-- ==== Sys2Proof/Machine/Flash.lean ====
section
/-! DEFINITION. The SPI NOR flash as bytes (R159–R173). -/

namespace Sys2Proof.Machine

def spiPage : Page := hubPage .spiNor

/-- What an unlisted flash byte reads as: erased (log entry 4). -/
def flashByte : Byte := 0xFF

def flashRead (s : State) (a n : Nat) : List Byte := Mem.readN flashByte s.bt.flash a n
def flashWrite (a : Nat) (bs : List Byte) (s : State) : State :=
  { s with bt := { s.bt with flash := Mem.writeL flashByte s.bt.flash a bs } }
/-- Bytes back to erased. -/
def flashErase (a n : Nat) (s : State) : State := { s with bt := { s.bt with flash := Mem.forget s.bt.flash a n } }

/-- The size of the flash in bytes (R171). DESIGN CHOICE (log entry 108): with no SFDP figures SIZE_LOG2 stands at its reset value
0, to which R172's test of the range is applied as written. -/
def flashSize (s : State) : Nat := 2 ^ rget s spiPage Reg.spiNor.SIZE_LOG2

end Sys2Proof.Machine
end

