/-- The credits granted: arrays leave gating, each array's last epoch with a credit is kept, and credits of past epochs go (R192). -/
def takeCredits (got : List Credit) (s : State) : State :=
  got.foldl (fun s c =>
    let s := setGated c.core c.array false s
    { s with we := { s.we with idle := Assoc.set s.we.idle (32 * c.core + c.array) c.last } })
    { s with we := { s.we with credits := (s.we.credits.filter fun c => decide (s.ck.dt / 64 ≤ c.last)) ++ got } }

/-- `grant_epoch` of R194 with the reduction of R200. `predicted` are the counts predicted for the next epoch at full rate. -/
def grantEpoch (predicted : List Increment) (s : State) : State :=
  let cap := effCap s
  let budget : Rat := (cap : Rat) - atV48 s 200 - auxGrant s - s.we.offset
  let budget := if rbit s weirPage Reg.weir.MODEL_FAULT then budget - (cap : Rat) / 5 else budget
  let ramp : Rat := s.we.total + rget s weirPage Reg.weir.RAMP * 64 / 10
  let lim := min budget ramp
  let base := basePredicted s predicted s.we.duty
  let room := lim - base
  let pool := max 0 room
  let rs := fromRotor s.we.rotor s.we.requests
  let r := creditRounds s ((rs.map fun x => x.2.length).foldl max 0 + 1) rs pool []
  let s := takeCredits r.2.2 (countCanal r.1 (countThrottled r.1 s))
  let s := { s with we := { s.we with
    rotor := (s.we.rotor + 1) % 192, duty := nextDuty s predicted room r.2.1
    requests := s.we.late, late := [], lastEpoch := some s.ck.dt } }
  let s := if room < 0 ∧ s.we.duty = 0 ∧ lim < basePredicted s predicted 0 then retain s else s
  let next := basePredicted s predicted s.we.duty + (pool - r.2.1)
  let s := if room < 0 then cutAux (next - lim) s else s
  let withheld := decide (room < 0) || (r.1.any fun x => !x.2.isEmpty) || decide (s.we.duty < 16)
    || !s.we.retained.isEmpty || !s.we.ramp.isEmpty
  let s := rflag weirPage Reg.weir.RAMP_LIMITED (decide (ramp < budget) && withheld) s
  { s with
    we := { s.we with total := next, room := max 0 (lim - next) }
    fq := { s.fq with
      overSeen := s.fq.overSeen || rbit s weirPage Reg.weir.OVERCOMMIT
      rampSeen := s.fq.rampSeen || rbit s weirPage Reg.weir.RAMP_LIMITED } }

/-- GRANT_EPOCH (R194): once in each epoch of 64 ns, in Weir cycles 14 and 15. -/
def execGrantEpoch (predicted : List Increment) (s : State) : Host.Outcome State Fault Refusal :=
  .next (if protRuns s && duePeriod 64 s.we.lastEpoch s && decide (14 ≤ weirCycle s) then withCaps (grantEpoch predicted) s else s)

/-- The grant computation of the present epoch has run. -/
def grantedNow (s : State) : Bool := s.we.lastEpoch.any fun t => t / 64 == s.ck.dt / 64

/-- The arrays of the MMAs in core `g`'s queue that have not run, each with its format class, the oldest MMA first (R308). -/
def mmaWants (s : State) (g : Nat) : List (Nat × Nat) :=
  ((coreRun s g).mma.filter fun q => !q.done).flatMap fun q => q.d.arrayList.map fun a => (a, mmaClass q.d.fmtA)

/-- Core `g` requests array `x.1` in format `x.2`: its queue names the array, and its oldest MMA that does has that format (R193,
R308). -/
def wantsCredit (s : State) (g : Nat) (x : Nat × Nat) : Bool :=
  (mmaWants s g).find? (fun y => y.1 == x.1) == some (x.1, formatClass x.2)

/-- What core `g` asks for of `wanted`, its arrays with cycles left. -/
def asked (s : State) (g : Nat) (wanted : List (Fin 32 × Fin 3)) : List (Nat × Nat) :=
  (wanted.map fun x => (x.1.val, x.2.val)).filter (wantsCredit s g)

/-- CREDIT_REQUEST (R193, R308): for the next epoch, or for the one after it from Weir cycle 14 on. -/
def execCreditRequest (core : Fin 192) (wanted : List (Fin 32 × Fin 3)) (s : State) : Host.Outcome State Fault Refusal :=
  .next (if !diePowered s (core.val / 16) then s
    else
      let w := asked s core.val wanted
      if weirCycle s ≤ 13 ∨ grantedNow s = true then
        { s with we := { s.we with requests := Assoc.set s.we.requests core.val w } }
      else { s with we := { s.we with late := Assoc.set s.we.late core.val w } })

--------------------------------------------------

# YOUR TASK
Write out an exact copy of every record shown above.

# RESULT
-- ==== Sys2Proof/Machine/Flash.lean ====
section
/-! DEFINITION. The SPI NOR flash as bytes (R159–R173). -/

namespace Sys2Proof.Machine

def spiPage : Page := hubPage .spiNor

/-- What an unlisted flash byte reads as: erased (log entry 4). -/
def flashByte : Byte := 0xFF

def flashRead (s : State) (a n : Nat) : List Byte := Mem.readN flashByte s.bt.flash a n
def flashWrite (a : Nat) (bs : List Byte) (s : State) : State :=
  { s with bt := { s.bt with flash := Mem.writeL flashByte s.bt.flash a bs } }
/-- Bytes back to erased. -/
def flashErase (a n : Nat) (s : State) : State := { s with bt := { s.bt with flash := Mem.forget s.bt.flash a n } }

/-- The size of the flash in bytes (R171). DESIGN CHOICE (log entry 108): with no SFDP figures SIZE_LOG2 stands at its reset value
0, to which R172's test of the range is applied as written. -/
def flashSize (s : State) : Nat := 2 ^ rget s spiPage Reg.spiNor.SIZE_LOG2

end Sys2Proof.Machine
end

/-- The credits granted: arrays leave gating, each array's last epoch with a credit is kept, and credits of past epochs go (R192). -/
def takeCredits (got : List Credit) (s : State) : State :=
  got.foldl (fun s c =>
    let s := setGated c.core c.array false s
    { s with we := { s.we with idle := Assoc.set s.we.idle (32 * c.core + c.array) c.last } })
    { s with we := { s.we with credits := (s.we.credits.filter fun c => decide (s.ck.dt / 64 ≤ c.last)) ++ got } }

/-- `grant_epoch` of R194 with the reduction of R200. `predicted` are the counts predicted for the next epoch at full rate. -/
def grantEpoch (predicted : List Increment) (s : State) : State :=
  let cap := effCap s
  let budget : Rat := (cap : Rat) - atV48 s 200 - auxGrant s - s.we.offset
  let budget := if rbit s weirPage Reg.weir.MODEL_FAULT then budget - (cap : Rat) / 5 else budget
  let ramp : Rat := s.we.total + rget s weirPage Reg.weir.RAMP * 64 / 10
  let lim := min budget ramp
  let base := basePredicted s predicted s.we.duty
  let room := lim - base
  let pool := max 0 room
  let rs := fromRotor s.we.rotor s.we.requests
  let r := creditRounds s ((rs.map fun x => x.2.length).foldl max 0 + 1) rs pool []
  let s := takeCredits r.2.2 (countCanal r.1 (countThrottled r.1 s))
  let s := { s with we := { s.we with
    rotor := (s.we.rotor + 1) % 192, duty := nextDuty s predicted room r.2.1
    requests := s.we.late, late := [], lastEpoch := some s.ck.dt } }
  let s := if room < 0 ∧ s.we.duty = 0 ∧ lim < basePredicted s predicted 0 then retain s else s
  let next := basePredicted s predicted s.we.duty + (pool - r.2.1)
  let s := if room < 0 then cutAux (next - lim) s else s
  let withheld := decide (room < 0) || (r.1.any fun x => !x.2.isEmpty) || decide (s.we.duty < 16)
    || !s.we.retained.isEmpty || !s.we.ramp.isEmpty
  let s := rflag weirPage Reg.weir.RAMP_LIMITED (decide (ramp < budget) && withheld) s
  { s with
    we := { s.we with total := next, room := max 0 (lim - next) }
    fq := { s.fq with
      overSeen := s.fq.overSeen || rbit s weirPage Reg.weir.OVERCOMMIT
      rampSeen := s.fq.rampSeen || rbit s weirPage Reg.weir.RAMP_LIMITED } }

/-- GRANT_EPOCH (R194): once in each epoch of 64 ns, in Weir cycles 14 and 15. -/
def execGrantEpoch (predicted : List Increment) (s : State) : Host.Outcome State Fault Refusal :=
  .next (if protRuns s && duePeriod 64 s.we.lastEpoch s && decide (14 ≤ weirCycle s) then withCaps (grantEpoch predicted) s else s)

/-- The grant computation of the present epoch has run. -/
def grantedNow (s : State) : Bool := s.we.lastEpoch.any fun t => t / 64 == s.ck.dt / 64

/-- The arrays of the MMAs in core `g`'s queue that have not run, each with its format class, the oldest MMA first (R308). -/
def mmaWants (s : State) (g : Nat) : List (Nat × Nat) :=
  ((coreRun s g).mma.filter fun q => !q.done).flatMap fun q => q.d.arrayList.map fun a => (a, mmaClass q.d.fmtA)

/-- Core `g` requests array `x.1` in format `x.2`: its queue names the array, and its oldest MMA that does has that format (R193,
R308). -/
def wantsCredit (s : State) (g : Nat) (x : Nat × Nat) : Bool :=
  (mmaWants s g).find? (fun y => y.1 == x.1) == some (x.1, formatClass x.2)

/-- What core `g` asks for of `wanted`, its arrays with cycles left. -/
def asked (s : State) (g : Nat) (wanted : List (Fin 32 × Fin 3)) : List (Nat × Nat) :=
  (wanted.map fun x => (x.1.val, x.2.val)).filter (wantsCredit s g)

/-- CREDIT_REQUEST (R193, R308): for the next epoch, or for the one after it from Weir cycle 14 on. -/
def execCreditRequest (core : Fin 192) (wanted : List (Fin 32 × Fin 3)) (s : State) : Host.Outcome State Fault Refusal :=
  .next (if !diePowered s (core.val / 16) then s
    else
      let w := asked s core.val wanted
      if weirCycle s ≤ 13 ∨ grantedNow s = true then
        { s with we := { s.we with requests := Assoc.set s.we.requests core.val w } }
      else { s with we := { s.we with late := Assoc.set s.we.late core.val w } })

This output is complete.